WW: Days with TG > 75th percentile of daily mean temperature and RR >75th percentile of daily precipitation sum (warm/wet days). Source: ECA&D, Algorithm Theoretical Basis Document (ATBD) v11.

Parameters:
  • in_files (str | list[str] | Dataset | DataArray | InputDictionary) – Absolute path(s) to NetCDF dataset(s), including OPeNDAP URLs, or path to zarr store, or xarray.Dataset or xarray.DataArray.

  • var_name (str | list[str] | None) – optional Target variable name to process corresponding to in_files. If None (default) on ECA&D index, the variable is guessed based on the climate index wanted. Mandatory for a user index.

  • slice_mode (FrequencyLike | Frequency) – Type of temporal aggregation: The possibles values are {"year", "month", "DJF", "MAM", "JJA", "SON", "ONDJFM" or "AMJJAS", ("season", [1,2,3]), ("month", [1,2,3,])} (where season and month lists can be customized) or any valid pandas frequency. A season can also be defined between two exact dates: ("season", ("19 july", "14 august")). Default is “year”. See slice_mode for details.

  • time_range (list[datetime.datetime ] | list[str] | tuple[str, str] | None) – optional Temporal range: upper and lower bounds for temporal subsetting. If None, whole period of input files will be processed. The dates can either be given as instance of datetime.datetime or as string values. For strings, many format are accepted. Default is None.

  • out_file (str | None) – Output NetCDF file name (default: “icclim_out.nc” in the current directory). Default is “icclim_out.nc”. If the input in_files is a Dataset, out_file field is ignored. Use the function returned value instead to retrieve the computed value. If out_file already exists, icclim will overwrite it!

  • base_period_time_range (list[datetime.datetime ] | list[str] | tuple[str, str] | None) – optional Temporal range of the reference period. The dates can either be given as instance of datetime.datetime or as string values. It is used either: #. to compute percentiles if threshold is filled. When missing, the studied period is used to compute percentiles. The study period is either the dataset filtered by time_range or the whole dataset if time_range is missing. For day of year percentiles (doy_per), on extreme percentiles the overlapping period between base_period_time_range and the study period is bootstrapped. #. to compute a reference period for indices such as difference_of_mean (a.k.a anomaly) if a single variable is given in input.

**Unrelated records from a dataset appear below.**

-- ==== Sys2Proof/Config.lean ====
section
/-! DEFINITION. What the device fixes: queue capacities (R1), the admission places of the NQ (R23), the defaults of a
station's configuration (R65), of the fault reaction table (R158) and of the trap filters (R148), and the length of the
longest chain of effects the model follows inside one event. No value of the manual is left open in a way that needs a
free value here (see NOTES.md). -/

namespace Sys2Proof.Config

/-- R1: the capacities of the five queues. -/
def diqCap : Nat := 16
def uiqCap : Nat := 32
def deqCap : Nat := 16
def ugqCap : Nat := 4
def nqCap : Nat := 16

/-- R23: a NOTICE is admitted when at least this many places are free. -/
def noticePlaces : Nat := 4

/-- R28: no approach list holds more tags than this. -/
def approachMax : Nat := 8

/-- R142: the deferred list holds at most this many items. -/
def deferMax : Nat := 8

/-- R186: the millisecond prescaler counts this many periods of the clock input. -/
def msPeriods : Nat := 25000

/-- R167: the scan runs every 250 ms, in periods of the clock input. -/
def scanPeriods : Nat := 250 * 25000

/-- R108: a distance above this may be a step back, the allowance being 256 counts. -/
def backStep : Int := 65280

/-- R111: the duration of a controller CYCLE that names no operation of the pallet's recipe, in ms. -/
def longestCycle : Nat := 3600000

/-- R65 defaults of a station's configuration. -/
def tolDefault : Nat := 32
def rateDefault : Nat := 64
def accelDefault : Nat := 200
def windLimitDefault : Nat := 131072
def marginDefault : Nat := 25
def settleDefault : Nat := 50
def clampLimitDefault : Nat := 1500
def releaseLimitDefault : Nat := 8000
def stopLimitDefault : Nat := 2000
def transitLimitDefault : Nat := 60000
def capacityDefault : Nat := 2

/-- R27: offset_max after power-on and pin reset. -/
def offsetMaxDefault : Nat := 512

/-- R148 defaults of a zone's filters, in ms. -/
def assertFilterDefault : Nat := 3
def releaseFilterDefault : Nat := 50

/-- R138: the defer limit of an interlock entry after power-on and pin reset, in ms. -/
def deferLimitDefault : Nat := 1000

/-- How many steps of effects one event may take. One event frees at most 24 entries, serves at most 16 waiting
stations and 16 DIQ messages and judges at most 8 deferred items, each a bounded number of steps; the bound stands far
above that (log entry 3). -/
def cascadeBound : Nat := 100000

end Sys2Proof.Config
end

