-- ==== Sys2Proof/Machine/Interlocks.lean ====
section
/-! DEFINITION. The interlock checker's judgements (chapter 8): the hard-wired checks H1 to H5 (R134, R135), the classes of
a command (R139), the conditions of a configured entry (R140) and the verdict on an MRT entry (R141, R144). -/

namespace Sys2Proof.Machine

/-- What the checker judges: the command's kind with a CLAMP's pattern. -/
inductive Judged where
  | move
  | clamp (p : Pattern)
  | cycle
  | release
deriving DecidableEq, Repr

/-- The judged view of an entry's parameters. -/
def judgedOf : Params → Judged
  | .move _ _ _ => .move
  | .clamp p => .clamp p
  | .cycle _ _ _ => .cycle
  | .release _ => .release

/-- The judged view of a station command message, if it is one (R17). -/
def judgedMsg? (m : Msg) : Option Judged :=
  if m.kind = kMove then some .move
  else if m.kind = kClamp then some (.clamp (argPattern m))
  else if m.kind = kCycle then some .cycle
  else if m.kind = kRelease then some .release
  else none

/-- R134: circuit-opening: the pattern lacks a circuit the sensed pattern holds, or the sensed pattern is UNKNOWN. -/
def opens (sensed : Option Pattern) (p : Pattern) : Bool :=
  match sensed with
  | none => true
  | some q => q &&& ~~~p != 0

/-- R134: circuit-closing. -/
def closes (sensed : Option Pattern) (p : Pattern) : Bool :=
  match sensed with
  | none => p != 0
  | some q => p &&& ~~~q != 0

/-- R73, R134: UNKNOWN equals no pattern, not even UNKNOWN. -/
def samePattern (a b : Option Pattern) : Bool :=
  match a, b with
  | some x, some y => x == y
  | _, _ => false

/-- R135: the number of the failing check of the command's kind, H1 to H4, or none when it passes. -/
def kindCheck (s : State) (st : Stn) (j : Judged) : Option Nat :=
  let r := s.station st
  match j with
  | .move =>
    if r.tool == .retracted && samePattern r.sensed r.commanded && r.referenced then none else some 1
  | .clamp p =>
    if opens r.sensed p then
      (if r.tool == .retracted && !underWay s st .move then none else some 2)
    else none
  | .cycle =>
    if samePattern r.sensed r.commanded && r.sensed != some 0 && atAStop s st && !underWay s st .move then none
    else some 3
  | .release =>
    if r.sensed == some 0 && r.tool == .retracted && (!isMachining s st || atStop s st 0) then none else some 4

/-- R135: the lowest-numbered failing check of the kind check and H5. -/
def hardCheck (s : State) (st : Stn) (j : Judged) : Option Nat :=
  match kindCheck s st j with
  | some n => some n
  | none => if s.held st then some 5 else none

/-- R139: the entry's commands set holds a class of the command. -/
def judges (s : State) (st : Stn) (j : Judged) (e : IlkEntry) : Bool :=
  e.valid && e.subjects.has st
    && (match j with
        | .move => e.cmds.move
        | .clamp p => (opens (s.station st).sensed p && e.cmds.clampOpen)
            || (closes (s.station st).sensed p && e.cmds.clampClose)
        | .cycle => e.cmds.cycle
        | .release => e.cmds.release)

/-- R140: the condition at the object station. -/
def conditionTrue (s : State) (o : Stn) (c : Condition) : Bool :=
  match c with
  | .objectEmpty => (s.station o).occupant == .nobody
  | .toolsRetracted => (s.station o).tool == .retracted
  | .notMoving => !underWay s o .move
  | .notMachining => !underWay s o .cycle
  | .atStop k => (s.station o).referenced && atStop s o k
  | .inMode m => (s.station o).mode == m

/-- R139, R140: the entry judges the command and fails. -/
def ilkFails (s : State) (st : Stn) (j : Judged) (e : IlkEntry) : Bool :=
  judges s st j e && !conditionTrue s (e.object.getD st) e.cond

/-- The numbers of the failing entries with an action, ascending. -/
def failing (s : State) (st : Stn) (j : Judged) (defer : Bool) : List IlkNo :=
  (List.finRange 32).filter (fun i =>
    let e := s.ilk.table.get i
    e.defer == defer && ilkFails s st j e)

/-- The checker's judgement (R141). -/
inductive Verdict where
  | pass
  | defer (entry : IlkNo) (limit : Nat)
  | refuse (reason : Status) (detail : Nat)
deriving DecidableEq, Repr

/-- The smallest defer limit of some entries. -/
def minLimit (s : State) (l : List IlkNo) : Nat :=
  match l with
  | [] => 0
  | i :: is => is.foldl (fun n k => min n (s.ilk.table.get k).deferLimit) (s.ilk.table.get i).deferLimit

/-- R141, R144 steps 2 to 4: hard-wired check, refusing entries, deferring entries, pass. -/
def verdict (s : State) (st : Stn) (j : Judged) : Verdict :=
  match kindCheck s st j with
  | some n => .refuse .hardInterlock n
  | none =>
    match failing s st j false with
    | i :: _ => .refuse .interlock i.val
    | [] =>
      match failing s st j true with
      | i :: is => .defer i (minLimit s (i :: is))
      | [] => .pass

end Sys2Proof.Machine
end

  • only_leap_years (bool) – optional Option for February 29th (default: False).

  • ignore_Feb29th (bool) – optional Ignoring or not February 29th (default: False).

  • interpolation (str | QuantileInterpolation | None) – optional Interpolation method to compute percentile values: {"linear", "median_unbiased"} Default is “median_unbiased”, a.k.a type 8 or method 8. Ignored for non percentile based indices.

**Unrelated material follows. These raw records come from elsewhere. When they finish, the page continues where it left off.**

-- ==== Sys2Proof/Machine/TableWrites.lean ====
section
/-! DEFINITION. TBL_READ and the rows of TBL_WRITE (R180, R181): recipes (R51), station configuration (R65, R66),
designation (R67), controller node (R187), summary and masks (R183), filters and exit mode (R148, R149), interlocks (R138,
R146), reactions (R158), counters (R172), pallet records (R45). The answer is placed before what the write brings about. -/

namespace Sys2Proof.Machine

/-! ### TBL_READ and the plain TBL_WRITE -/

/-- R180, R52: a read; table 3 answers NOTHING while no bank is ACTIVE. -/
def readBody (m : Msg) (s : State) : Eff :=
  atWord m s (fun w =>
    if addrTable m = 3 ∧ activeBank s = none then only (answerTable m .nothing 0 s)
    else only (answerTable m .done (BitVec.ofNat 16 w) s))

/-- TBL_READ. -/
def execTblRead (s : State) : Host.Outcome State Fault Refusal := takeAs .tblRead readBody s

/-- R27: offset_max is clamped into 0..2047. Every other word of this row is read-only or does not exist (R180). -/
def plainWriteBody (m : Msg) (s : State) : Eff :=
  atWord m s (fun _ =>
    if addrTable m = 0 ∧ addrEntry m = 0 ∧ addrWord m = 4 then
      let v := clampNat 0 2047 m.argB.toNat
      only (writeDone m v { s with ptb := { s.ptb with offsetMax := v } })
    else writeSays m .notAllowed s)

/-- TBL_WRITE to a word with no behaviour of its own. -/
def execTblWrite (s : State) : Host.Outcome State Fault Refusal := takeAs .tblWrite plainWriteBody s

/-! ### High words of wide fields (R181) -/

/-- R181: the field's own check for a high-word write. -/
def highWordCheck (m : Msg) (s : State) : Option Status :=
  if addrTable m = 1 then
    (if addrWord m = 14 then
      (match cfgStation? m with
       | some st => if isOut s st then none else some .wrongMode
       | none => none)
     else none)
  else if addrTable m = 4 then (if s.ilk.frozen then some .frozen else none)
  else (if addrEntry m = 19 then some .notAllowed else none)

/-- R138, R143, R166: what an accepted write to a high word brings about beside the latch: the check value of a protected
field is computed over the table as it stands, and one to table 4 makes a pass over the deferred list due. -/
def highWordStored (m : Msg) (s : State) : State :=
  if addrTable m = 1 then (if addrWord m = 14 then recheckGeometry s else s)
  else if addrTable m = 4 then (recheckInterlock s).modEv (fun x => { x with passDue := true })
  else recheckReaction s

def highWordBody (m : Msg) (s : State) : Eff :=
  atWord m s (fun _ =>
    match highWordCheck m s with
    | some st => writeSays m st s
    | none => only (highWordStored m (writeDone m m.argB.toNat (s.modMga (fun g => { g with latch := m.argB })))))

/-- WIDE_HIGH_WORD_WRITE. -/
def execWideHighWordWrite (s : State) : Host.Outcome State Fault Refusal := takeAs .wideHighWordWrite highWordBody s
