-- ==== Sys2Proof/Machine/Core.lean ====
section
/-! DEFINITION. The machine as the host sees it. -/

def Sys2Proof.core : Host.Core :=
  { State := Sys2Proof.Machine.State
    Fault := Sys2Proof.Machine.Fault
    Refusal := Sys2Proof.Machine.Refusal
    step := Sys2Proof.Machine.step
    reset := Sys2Proof.Machine.State.reset }
end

  • netcdf_version (str | NetcdfVersion) – optional NetCDF version to create (default: “NETCDF3_CLASSIC”).

  • save_thresholds (bool) – optional True if the thresholds should be saved within the resulting netcdf file (default: False).

  • date_event (bool) – When True the date of the event (such as when a maximum is reached) will be stored in coordinates variables. warning This option may significantly slow down computation.

  • logs_verbosity (str | Verbosity) – optional Configure how verbose icclim is. Possible values: {"LOW", "HIGH", "SILENT"} (default: “LOW”)

Notes

This function has been auto-generated.